* _Required action_: Each line of the data below from the one holding "namespace Sys2Proof.Machine" to the one holding "else (k, v) :: Tab.put t i x", inclusive, is to be reproduced exactly; no other line belongs in the answer.

* _Dataset excerpts_:
--------------------------------
-- ==== Sys2Proof/Machine/Ops.lean ====
section
/-! DEFINITION. The named operations over memory, strands and tables; the fault ring; and taking a fault, which is ONE
operation for the whole machine (`State.takeFault`: R10, R37, R44, R322), with the return from it beside it
(`State.resumeAt`: R270). -/

namespace Sys2Proof.Machine

/-! ### Tables with rising keys -/

/-- The value at a key. -/
def Tab.find {α : Type} : Tab α → Nat → Option α
  | [], _ => none
  | (k, v) :: t, i => if k = i then some v else Tab.find t i

/-- The table with a value at a key, keys rising. -/
def Tab.put {α : Type} : Tab α → Nat → α → Tab α
  | [], i, x => [(i, x)]
  | (k, v) :: t, i, x =>
    if i < k then (i, x) :: (k, v) :: t
    else if i = k then (i, x) :: t
    else (k, v) :: Tab.put t i x

/-- The table without a key. -/
def Tab.drop {α : Type} : Tab α → Nat → Tab α
  | [], _ => []
  | (k, v) :: t, i => if k = i then t else (k, v) :: Tab.drop t i

/-- A key above every key of the table. -/
def Tab.fresh {α : Type} : Tab α → Nat
  | [] => 0
  | [(k, _)] => k + 1
  | _ :: b :: t => Tab.fresh (b :: t)

/-! ### Memory -/

/-- The canonical form: addresses strictly rising and no entry that reads as an unlisted address does (0, log 1). -/
def Memory.wf : List Host.Cell → Bool
  | [] => true
  | [(_, b)] => b != 0
  | (a, b) :: (c, d) :: t => b != 0 && decide (a < c) && Memory.wf ((c, d) :: t)

/-- The byte at a key. An unlisted key reads 0 (log 1). -/
def Memory.read : List Host.Cell → Nat → Byte
  | [], _ => 0
  | (k, v) :: t, i => if k = i then v else Memory.read t i

/-- Memory without an entry for a key. -/
def Memory.erase : List Host.Cell → Nat → List Host.Cell
  | [], _ => []
  | (k, v) :: t, i => if k = i then t else if i < k then (k, v) :: t else (k, v) :: Memory.erase t i

/-- Memory with a nonzero byte at a key. -/
def Memory.insert : List Host.Cell → Nat → Byte → List Host.Cell
  | [], i, x => [(i, x)]
  | (k, v) :: t, i, x =>
    if i < k then (i, x) :: (k, v) :: t
    else if i = k then (i, x) :: t
    else (k, v) :: Memory.insert t i x

/-- One byte written; the canonical form is kept. -/
def Memory.write (m : List Host.Cell) (i : Nat) (x : Byte) : List Host.Cell :=
  if x = 0 then Memory.erase m i else Memory.insert m i x

/-- n bytes from a key on. -/
def Memory.readN (m : List Host.Cell) (a n : Nat) : List Byte := (List.range n).map fun i => Memory.read m (a + i)

/-- A list of bytes written from a key on. -/
def Memory.writeN (m : List Host.Cell) (a : Nat) : List Byte → List Host.Cell
  | [] => m
  | b :: t => Memory.writeN (Memory.write m a b) (a + 1) t

/-- Cells written one after the other. -/
def Memory.writeCells (m : List Host.Cell) (cs : List Host.Cell) : List Host.Cell :=
  cs.foldl (fun m c => Memory.write m c.1 c.2) m

/-- The cells of a range. -/
def Memory.range (m : List Host.Cell) (a n : Nat) : List Host.Cell := m.filter fun c => a ≤ c.1 && c.1 < a + n

/-- A range set to zero. -/
def Memory.clear (m : List Host.Cell) (a n : Nat) : List Host.Cell :=
  (Memory.range m a n).foldl (fun m c => Memory.erase m c.1) m

/-- n bytes copied from one memory's range to another's. -/
def Memory.copy (src : List Host.Cell) (a : Nat) (dst : List Host.Cell) (b n : Nat) : List Host.Cell :=
  Memory.writeCells (Memory.clear dst b n) ((Memory.range src a n).map fun c => (b + (c.1 - a), c.2))

/-- Little-endian bytes as a number (R84). -/
def leNat : List Byte → Nat
  | [] => 0
  | b :: t => b.toNat + 256 * leNat t

/-- A number as n little-endian bytes. -/
def toLe : Nat → Nat → List Byte
  | 0, _ => []
  | n + 1, v => BitVec.ofNat 8 v :: toLe n (v / 256)

/-! ### Keys -/

/-- Key of a bank's first byte: FE `fe` of physical pavilion `pav` (R299). -/
def bankKey (pav fe : Nat) : Nat := 2 ^ 56 + (pav * 16 + fe) * 65536

/-- Key of a Terrace's weight store (R303). -/
def weightKey (t : Nat) : Nat := 2 ^ 57 + t * 2 ^ 31

/-- Number of accumulator a of FE fe of a pavilion, and the key of its first byte in accW and accC (R29). -/
def accId (pav fe a : Nat) : Nat := (pav * 16 + fe) * 4 + a
def accKey (id : Nat) : Nat := id * 4096

/-- Grove and Terrace of a physical pavilion (R1, R350). -/
def groveOf (pav : Nat) : Nat := pav / 16
def terraceOf (pav : Nat) : Nat := pav / 512

/-- Bits [hi:lo] of a word as a number. -/
def bits (w : Word) (hi lo : Nat) : Nat := w.toNat / 2 ^ lo % 2 ^ (hi + 1 - lo)

/-- Bit i of a word. -/
def bit (w : Word) (i : Nat) : Bool := w.getLsbD i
--------------------------------
* _Solution_:
namespace Sys2Proof.Machine

/-! ### Tables with rising keys -/

/-- The value at a key. -/
def Tab.find {α : Type} : Tab α → Nat → Option α
  | [], _ => none
  | (k, v) :: t, i => if k = i then some v else Tab.find t i

/-- The table with a value at a key, keys rising. -/
def Tab.put {α : Type} : Tab α → Nat → α → Tab α
  | [], i, x => [(i, x)]
  | (k, v) :: t, i, x =>
    if i < k then (i, x) :: (k, v) :: t
    else if i = k then (i, x) :: t
    else (k, v) :: Tab.put t i x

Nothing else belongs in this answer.